→ SOURCE DATA
-- ==== Sys2Proof/Machine/Xlat.lean ====
section
/-! DEFINITION. Translation: the two stages of R348 to R351, the cached entries that an access may still use (R354, R355),
and the physical places they lead to. -/

namespace Sys2Proof.Machine

/-- A field of a 64-bit entry. -/
def bitsOf (w : Word) (lo n : Nat) : Nat := (w.toNat / 2 ^ lo) % 2 ^ n

/-- Why a translation fails (R349, R350, R357): 0 NOT_MAPPED, 1 BAD_ENTRY, 2 permission, 3 STAGE2; 4 a page that only
waits for service (mig, demoted, non-resident). -/
structure XFault where
  cause : Nat
  serv  : Bool
  page  : Nat
  deriving DecidableEq, Repr

/-- A physical place: 0 DRAM, 1 host memory, 2 a majority page (its descriptor), 3 a DWS frame, 4 control SRAM. -/
structure Place where
  kind : Nat
  addr : Nat
  ipa  : Nat
  deriving DecidableEq, Repr

/-- The access that asks: read, write or fetch. -/
inductive Need where
  | r | w | x
  deriving DecidableEq, Repr

/-- The bytes that a leaf of a level maps (R349). -/
def levelSize (level : Nat) : Nat := 2 ^ (12 + 9 * (4 - level))
/-- The 4 KiB pages of a level's entry. -/
def levelPages (level : Nat) : Nat := 2 ^ (9 * (4 - level))
/-- A range overlaps another. -/
def overlaps (a n b m : Nat) : Bool := decide (a < b + m) && decide (b < a + n)
/-- The levels of a global walk with the low bit and width of their index (R349). -/
def walkLevels : List (Nat × Nat × Nat) := [(0, 48, 8), (1, 39, 9), (2, 30, 9), (3, 21, 9), (4, 12, 9)]

/-- A stage-2 entry that breaks no rule of R350. -/
def okS2 (e : Word) : Bool :=
  decide (bitsOf e 0 1 = 1) && decide (bitsOf e 60 4 = 0) && decide (bitsOf e 10 2 = 0) && decide (bitsOf e 1 2 = 0) &&
  decide (bitsOf e 56 4 ≤ 3)

/-- An entry's address field. -/
def entryAddr (e : Word) : Nat := bitsOf e 12 44 * 4096
/-- What a stage-2 entry of a level leads to: the next table, or a leaf; `none` is a fault (R350). -/
def s2Step (e : Word) (level : Nat) : Option (Sum Nat Word) :=
  if !okS2 e then none
  else if bitsOf e 6 1 = 1 then
    if level ≤ 1 ∨ (bitsOf e 56 4 ≤ 1 ∧ entryAddr e % levelSize level ≠ 0) then none else some (.inr e)
  else if level = 4 then none
  else some (.inl (entryAddr e))
/-- A stage-2 walk: the entries that it reads, and its leaf (R348, R350). -/
def Xlat.s2walk (x : Xlat) (p ipa : Nat) : List (Nat × Nat × Nat) → Nat → List Cached × Option S2Leaf
  | [], _ => ([], none)
  | (level, lo, n) :: rest, table =>
    let a := table + 8 * (ipa / 2 ^ lo % 2 ^ n)
    let e := Map.get x.s2tab 0 a
    let page := ipa / levelSize level * levelPages level
    let c : Cached := { polder := p, stage := 2, page := page, level := level, entry := e }
    match s2Step e level with
    | none => ([], none)
    | some (.inr e) => ([c], some { at_ := a, page := page, level := level, entry := e })
    | some (.inl t) =>
      let r := Xlat.s2walk x p ipa rest t
      (c :: r.1, r.2)
/-- The stage-2 leaf that maps an intermediate address (R350). -/
def Xlat.s2find (x : Xlat) (ipa : Nat) : Option S2Leaf := (x.s2walk 0 ipa walkLevels x.s2root).2
/-- Every leaf below a table that maps from an intermediate address on. -/
def Xlat.leavesIn (x : Xlat) : List (Nat × Nat × Nat) → Nat → Nat → List S2Leaf
  | [], _, _ => []
  | (level, lo, n) :: rest, table, base =>
    (x.s2tab.filter (fun q => decide (table ≤ q.1) && decide (q.1 < table + 8 * 2 ^ n))).flatMap (fun q =>
      let ipa := base + (q.1 - table) / 8 * 2 ^ lo
      match s2Step q.2 level with
      | none => []
      | some (.inr e) => [{ at_ := q.1, page := ipa / 4096, level := level, entry := e }]
      | some (.inl t) => Xlat.leavesIn x rest t ipa)
/-- The leaves of a polder's stage-2 tree. -/
def Xlat.leaves (x : Xlat) : List S2Leaf := x.leavesIn walkLevels x.s2root 0
/-- Replace a stage-2 entry. -/
def Xlat.setS2 (x : Xlat) (a : Nat) (e : Word) : Xlat := { x with s2tab := Map.insert x.s2tab a e }
/-- Map a page by a leaf of a level, with new tables where the tree has none. -/
def Xlat.putLeaf (x : Xlat) (ipa leaf : Nat) (e : Word) : List (Nat × Nat × Nat) → Nat → Xlat
  | [], _ => x
  | (level, lo, n) :: rest, table =>
    let a := table + 8 * (ipa / 2 ^ lo % 2 ^ n)
    if level = leaf then x.setS2 a e
    else match s2Step (Map.get x.s2tab 0 a) level with
      | some (.inl t) => Xlat.putLeaf x ipa leaf e rest t
      | _ => Xlat.putLeaf { x.setS2 a (BitVec.ofNat 64 (x.s2next + 1)) with s2next := x.s2next + 4096 } ipa leaf e rest x.s2next
/-- Map a page. -/
def Xlat.mapPage (x : Xlat) (page level : Nat) (e : Word) : Xlat := x.putLeaf (page * 4096) level e walkLevels x.s2root

/-- Permission bits r, w, x of an entry: stage 1 bits 3, 4, 5. -/
def perm (e : Word) : Need → Bool
  | .r => decide (bitsOf e 3 1 = 1)
  | .w => decide (bitsOf e 4 1 = 1)
  | .x => decide (bitsOf e 5 1 = 1)
/-- Permission bits of a stage-2 entry: `x`, `w`, `r` in bits 5 to 3. -/
def perm2 (e : Word) : Need → Bool := perm e

/-! ### What a unit holds (R352, R354, R355) -/

/-- A page lies in what a held entry maps. -/
def Cached.has (c : Cached) (page : Nat) : Bool := decide (c.page ≤ page) && decide (page < c.page + levelPages c.level)
/-- An invalidation covers an entry (R353). -/
def Inval.covers (v : Inval) (c : Cached) : Bool :=
  !v.queue && v.stages.contains c.stage &&
  (match v.range with
   | none => true
   | some (page, n) => decide (page < c.page + levelPages c.level) && decide (c.page < page + n))
/-- The entries of a stage and page that an access of a unit may still use: those that the unit holds, and those that an incomplete
invalidation has removed from it. -/
def State.held (s : State) (u p stage page : Nat) : List Cached :=
  let mine := fun (c : Cached) => c.polder == p && c.stage == stage && c.has page
  (Map.get s.tr.tlb [] u).filter mine ++
  (((s.xlat p).invals ++ (s.xlat p).invals2).flatMap (fun v => (v.old.filter (fun q => q.1 == u)).map (·.2))).filter mine
/-- One of them, or none: the access walks (R354, R355). -/
def State.heldPick (s : State) (u p stage page : Nat) : Option Cached :=
  let cs := s.held u p stage page
  if cs.isEmpty then none else cs[(s.freeW (2 ^ 31 + 4 * page + stage)).toNat % (cs.length + 1)]?
/-- A table entry of stage 1 that the unit's walk cache may give in the place of memory (R352). -/
def State.tablePick (s : State) (u p va level : Nat) (e : Word) : Word :=
  match (Map.get s.tr.tables [] u).find? (fun c => c.polder == p && c.stage == 1 && c.level == level && c.has (va / 4096)) with
  | some c => if s.choose (2 ^ 31 + 4 * (8 * (va / 4096) + level)) then c.entry else e
  | none => e

/-- The stage-2 leaf of an intermediate address that an access of a unit uses. -/
def State.leaf2 (s : State) (u p ipa : Nat) : Option S2Leaf :=
  match s.heldPick u p 2 (ipa / 4096) with
  | some c => some { at_ := 0, page := c.page, level := c.level, entry := c.entry }
  | none => (s.xlat p).s2find ipa

/-- Stage 2 of an access: the place of an intermediate address (R348, R350, R356, R360). Host pages are translated by the host's IOMMU,
and a failed page request is unserviceable. -/
def State.stage2 (s : State) (u p ipa : Nat) (need : Need) : Except XFault Place :=
  let bad : Except XFault Place := .error { cause := 3, serv := false, page := ipa / 4096 }
  match s.leaf2 u p ipa with
  | none => bad
  | some l =>
    if bitsOf l.entry 7 1 = 1 ∨ bitsOf l.entry 56 4 = 3 then .error { cause := 4, serv := true, page := ipa / 4096 }
    else if !perm2 l.entry need then bad
    else
      let a := entryAddr l.entry + ipa % levelSize l.level
      match bitsOf l.entry 56 4 with
      | 2 => .ok { kind := 2, addr := entryAddr l.entry, ipa := ipa }
      | 1 =>
        match Config.ats (a / 4096) with
        | some f => .ok { kind := 1, addr := f * 4096 + a % 4096, ipa := ipa }
        | none => bad
      | _ => .ok { kind := 0, addr := a, ipa := ipa }

/-- Eight bytes of polder memory at an intermediate address, for a stage-1 table read: itself translated by stage 2 (R348). A majority
page holds no table. -/
def State.readIpa (s : State) (u p ipa : Nat) : Except XFault Word :=
  match s.stage2 u p ipa .r with
  | .error f => .error f
  | .ok k =>
    match k.kind with
    | 0 => .ok (wordOf (Mem.read s.mems.dram k.addr 8))
    | 1 => .ok (wordOf (Mem.read s.mems.host k.addr 8))
    | _ => .error { cause := 3, serv := false, page := ipa / 4096 }

/-- What a stage-1 entry of a level leads to: a fault cause, the next table, or a leaf (R349). -/
def s1Step (e : Word) (level : Nat) : Except Nat (Sum Nat Word) :=
  if bitsOf e 0 1 = 0 then .error 0
  else if bitsOf e 56 8 ≠ 0 ∨ bitsOf e 8 4 ≠ 0 ∨ bitsOf e 1 2 ≠ 0 then .error 1
  else if level ≠ 4 ∧ bitsOf e 7 1 ≠ 0 then .error 1
  else if bitsOf e 6 1 = 1 then
    if level ≤ 1 then .error 1
    else if bitsOf e 12 44 * 4096 % levelSize level ≠ 0 then .error 1
    else .ok (.inr e)
  else if level = 4 then .error 1
  else .ok (.inl (bitsOf e 12 44 * 4096))

/-- Whether the tenant's fault ring is enabled (R357). -/
def Xlat.ringOn (x : Xlat) : Bool := decide (bitsOf x.fring 0 4 ≠ 0)
/-- A stage-1 fault of a cause: serviceable while the tenant's fault ring is enabled (R356). -/
def State.s1fault (s : State) (p va c : Nat) : XFault := { cause := c, serv := (s.xlat p).ringOn, page := va / 4096 }

/-- The stage-1 walk of a global VA: the leaf entry and its level. -/
def State.s1walk (s : State) (u p va : Nat) : List (Nat × Nat × Nat) → Nat → Except XFault (Word × Nat)
  | [], _ => .error (s.s1fault p va 1)
  | (level, lo, n) :: rest, table =>
    match s.readIpa u p (table + 8 * (va / 2 ^ lo % 2 ^ n)) with
    | .error f => .error f
    | .ok e =>
      match s1Step (s.tablePick u p va level e) level with
      | .error c => .error (s.s1fault p va c)
      | .ok (.inr e) => .ok (e, level)
      | .ok (.inl t) => State.s1walk s u p va rest t
/-- The entries that such a walk reads at both stages (R354). -/
def State.s1reads (s : State) (u p va : Nat) : List (Nat × Nat × Nat) → Nat → List Cached
  | [], _ => []
  | (level, lo, n) :: rest, table =>
    let ipa := table + 8 * (va / 2 ^ lo % 2 ^ n)
    ((s.xlat p).s2walk p ipa walkLevels (s.xlat p).s2root).1 ++
    (match s.readIpa u p ipa with
     | .error _ => []
     | .ok e =>
       { polder := p, stage := 1, page := va / levelSize level * levelPages level, level := level, entry := e } ::
       (match s1Step e level with
        | .ok (.inl t) => State.s1reads s u p va rest t
        | _ => []))

/-- The entry that a 64 KiB group gives for a page: that of the page itself, or that of any entry of a group that
disagrees (R349). -/
def State.c64pick (s : State) (u p va : Nat) (e : Word) (level : Nat) : Word :=
  if level = 4 ∧ bitsOf e 7 1 = 1 ∧ s.choose (va / 4096) then
    let k := (s.freeW (va / 4096)).toNat % 16
    let va' := va / 65536 * 65536 + 4096 * k
    match s.s1walk u p va' walkLevels (bitsOf (s.xlat p).s1Root 12 44 * 4096) with
    | .ok (e', 4) => e' + BitVec.ofNat 64 (va % 65536 / 4096 * 4096) - BitVec.ofNat 64 (4096 * k)
    | _ => e
  else e

/-- The stage-1 leaf that an access of a unit uses: a held one, or that of a walk that ends now (R354). -/
def State.leaf1 (s : State) (u p va : Nat) : Except XFault (Word × Nat) :=
  match s.heldPick u p 1 (va / 4096) with
  | some c => .ok (c.entry, c.level)
  | none =>
    if bitsOf (s.xlat p).s1Root 0 1 = 0 then .error (s.s1fault p va 0)
    else match s.s1walk u p va walkLevels (entryAddr (s.xlat p).s1Root) with
      | .ok (e, level) => .ok (s.c64pick u p va e level, level)
      | .error f => .error f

→ TASK GOAL
Your answer must be every line from the listing above that holds the string "range".

→ EXERCISE RESULT
/-- A range overlaps another. -/
  (match v.range with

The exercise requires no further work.